Among the entries below, one stretch runs from the line that contains "namespace Sys2Proof.Machine" through the line that contains "namespace R". Repeat that stretch exactly, ends included, and only that.

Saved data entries
>>>>>
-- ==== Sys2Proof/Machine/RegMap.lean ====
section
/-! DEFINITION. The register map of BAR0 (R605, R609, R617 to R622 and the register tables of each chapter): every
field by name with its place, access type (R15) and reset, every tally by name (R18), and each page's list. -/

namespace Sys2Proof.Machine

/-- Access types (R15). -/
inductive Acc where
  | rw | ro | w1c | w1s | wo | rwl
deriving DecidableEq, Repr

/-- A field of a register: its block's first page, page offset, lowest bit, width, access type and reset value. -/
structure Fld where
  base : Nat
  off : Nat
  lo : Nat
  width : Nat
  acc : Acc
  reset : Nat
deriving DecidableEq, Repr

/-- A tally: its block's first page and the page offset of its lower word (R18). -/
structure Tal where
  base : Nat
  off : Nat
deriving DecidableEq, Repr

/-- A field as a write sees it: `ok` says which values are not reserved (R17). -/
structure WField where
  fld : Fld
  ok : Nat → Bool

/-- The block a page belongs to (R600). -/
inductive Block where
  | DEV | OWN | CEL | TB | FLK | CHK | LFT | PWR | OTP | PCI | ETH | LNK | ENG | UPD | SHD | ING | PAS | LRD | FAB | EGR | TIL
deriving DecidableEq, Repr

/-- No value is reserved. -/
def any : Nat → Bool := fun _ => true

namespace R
<<<<<
>>>>>
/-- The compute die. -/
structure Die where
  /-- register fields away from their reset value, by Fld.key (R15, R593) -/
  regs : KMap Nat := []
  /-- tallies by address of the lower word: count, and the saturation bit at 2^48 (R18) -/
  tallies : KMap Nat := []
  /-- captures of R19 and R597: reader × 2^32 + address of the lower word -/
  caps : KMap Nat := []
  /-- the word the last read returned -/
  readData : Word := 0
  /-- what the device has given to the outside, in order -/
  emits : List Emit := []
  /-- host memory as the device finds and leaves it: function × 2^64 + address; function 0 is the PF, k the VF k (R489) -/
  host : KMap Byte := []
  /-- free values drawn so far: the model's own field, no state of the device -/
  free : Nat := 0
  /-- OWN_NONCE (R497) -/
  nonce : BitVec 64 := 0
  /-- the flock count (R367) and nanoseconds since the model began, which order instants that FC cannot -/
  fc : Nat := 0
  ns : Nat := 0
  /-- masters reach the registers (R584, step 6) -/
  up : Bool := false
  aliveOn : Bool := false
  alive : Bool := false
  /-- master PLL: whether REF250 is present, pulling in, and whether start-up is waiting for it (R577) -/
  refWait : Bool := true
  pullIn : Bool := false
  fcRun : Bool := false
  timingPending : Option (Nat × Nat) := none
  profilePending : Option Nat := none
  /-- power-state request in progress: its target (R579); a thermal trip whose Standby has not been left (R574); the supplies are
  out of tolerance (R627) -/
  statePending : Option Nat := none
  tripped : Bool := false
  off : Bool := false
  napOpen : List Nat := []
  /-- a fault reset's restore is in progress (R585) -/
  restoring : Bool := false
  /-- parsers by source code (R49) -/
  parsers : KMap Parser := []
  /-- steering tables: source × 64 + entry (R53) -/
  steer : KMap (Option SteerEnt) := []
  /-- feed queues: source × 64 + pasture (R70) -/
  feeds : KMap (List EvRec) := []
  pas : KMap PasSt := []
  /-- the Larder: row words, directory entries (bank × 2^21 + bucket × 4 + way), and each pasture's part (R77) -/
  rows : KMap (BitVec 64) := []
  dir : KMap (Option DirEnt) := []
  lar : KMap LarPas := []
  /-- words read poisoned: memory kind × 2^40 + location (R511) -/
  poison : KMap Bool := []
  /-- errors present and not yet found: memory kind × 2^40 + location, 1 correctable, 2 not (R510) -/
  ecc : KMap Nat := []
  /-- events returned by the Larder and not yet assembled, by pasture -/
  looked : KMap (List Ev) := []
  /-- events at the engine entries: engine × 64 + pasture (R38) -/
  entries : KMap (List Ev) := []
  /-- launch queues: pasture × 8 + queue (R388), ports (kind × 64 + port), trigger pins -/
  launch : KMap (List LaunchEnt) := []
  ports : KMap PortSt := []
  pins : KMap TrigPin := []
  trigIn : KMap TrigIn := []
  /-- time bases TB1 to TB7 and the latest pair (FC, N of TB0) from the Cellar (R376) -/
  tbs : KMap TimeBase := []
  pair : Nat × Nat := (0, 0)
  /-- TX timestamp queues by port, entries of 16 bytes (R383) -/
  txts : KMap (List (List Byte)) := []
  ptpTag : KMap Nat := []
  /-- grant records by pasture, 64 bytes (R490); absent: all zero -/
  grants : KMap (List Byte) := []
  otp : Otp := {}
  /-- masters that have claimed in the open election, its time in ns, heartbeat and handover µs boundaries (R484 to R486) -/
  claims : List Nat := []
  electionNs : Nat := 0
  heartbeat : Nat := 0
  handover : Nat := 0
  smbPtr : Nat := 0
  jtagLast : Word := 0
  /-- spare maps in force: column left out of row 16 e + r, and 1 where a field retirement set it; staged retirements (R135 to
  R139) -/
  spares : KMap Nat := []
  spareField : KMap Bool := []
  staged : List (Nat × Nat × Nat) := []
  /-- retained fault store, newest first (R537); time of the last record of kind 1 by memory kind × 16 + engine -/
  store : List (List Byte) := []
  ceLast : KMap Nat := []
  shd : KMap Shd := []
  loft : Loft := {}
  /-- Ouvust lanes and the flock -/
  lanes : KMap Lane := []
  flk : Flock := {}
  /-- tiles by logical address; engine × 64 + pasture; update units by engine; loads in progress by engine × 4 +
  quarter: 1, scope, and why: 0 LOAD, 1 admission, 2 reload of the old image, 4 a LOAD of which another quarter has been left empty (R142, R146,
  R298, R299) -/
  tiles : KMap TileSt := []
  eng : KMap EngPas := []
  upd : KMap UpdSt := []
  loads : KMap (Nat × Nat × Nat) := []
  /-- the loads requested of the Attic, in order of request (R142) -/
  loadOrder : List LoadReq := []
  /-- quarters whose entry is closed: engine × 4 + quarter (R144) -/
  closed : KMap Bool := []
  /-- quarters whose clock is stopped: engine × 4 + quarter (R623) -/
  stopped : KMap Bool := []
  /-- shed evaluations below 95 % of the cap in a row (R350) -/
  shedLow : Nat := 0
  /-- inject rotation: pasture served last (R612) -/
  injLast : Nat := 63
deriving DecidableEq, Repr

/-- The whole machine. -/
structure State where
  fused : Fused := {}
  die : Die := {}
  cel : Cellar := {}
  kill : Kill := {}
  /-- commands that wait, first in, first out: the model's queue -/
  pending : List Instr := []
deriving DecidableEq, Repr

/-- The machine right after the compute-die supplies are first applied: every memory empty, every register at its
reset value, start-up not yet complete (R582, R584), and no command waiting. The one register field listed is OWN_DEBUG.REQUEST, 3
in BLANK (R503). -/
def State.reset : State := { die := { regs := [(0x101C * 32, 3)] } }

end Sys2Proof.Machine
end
<<<<<
| ANSWER TO THIS PROBLEM |
namespace Sys2Proof.Machine

/-- Access types (R15). -/
inductive Acc where
  | rw | ro | w1c | w1s | wo | rwl
deriving DecidableEq, Repr

/-- A field of a register: its block's first page, page offset, lowest bit, width, access type and reset value. -/
structure Fld where
  base : Nat
  off : Nat
  lo : Nat
  width : Nat
  acc : Acc
  reset : Nat
deriving DecidableEq, Repr

/-- A tally: its block's first page and the page offset of its lower word (R18). -/
structure Tal where
  base : Nat
  off : Nat
deriving DecidableEq, Repr

/-- A field as a write sees it: `ok` says which values are not reserved (R17). -/
structure WField where
  fld : Fld
  ok : Nat → Bool

/-- The block a page belongs to (R600). -/
inductive Block where
  | DEV | OWN | CEL | TB | FLK | CHK | LFT | PWR | OTP | PCI | ETH | LNK | ENG | UPD | SHD | ING | PAS | LRD | FAB | EGR | TIL
deriving DecidableEq, Repr

/-- No value is reserved. -/
def any : Nat → Bool := fun _ => true

namespace R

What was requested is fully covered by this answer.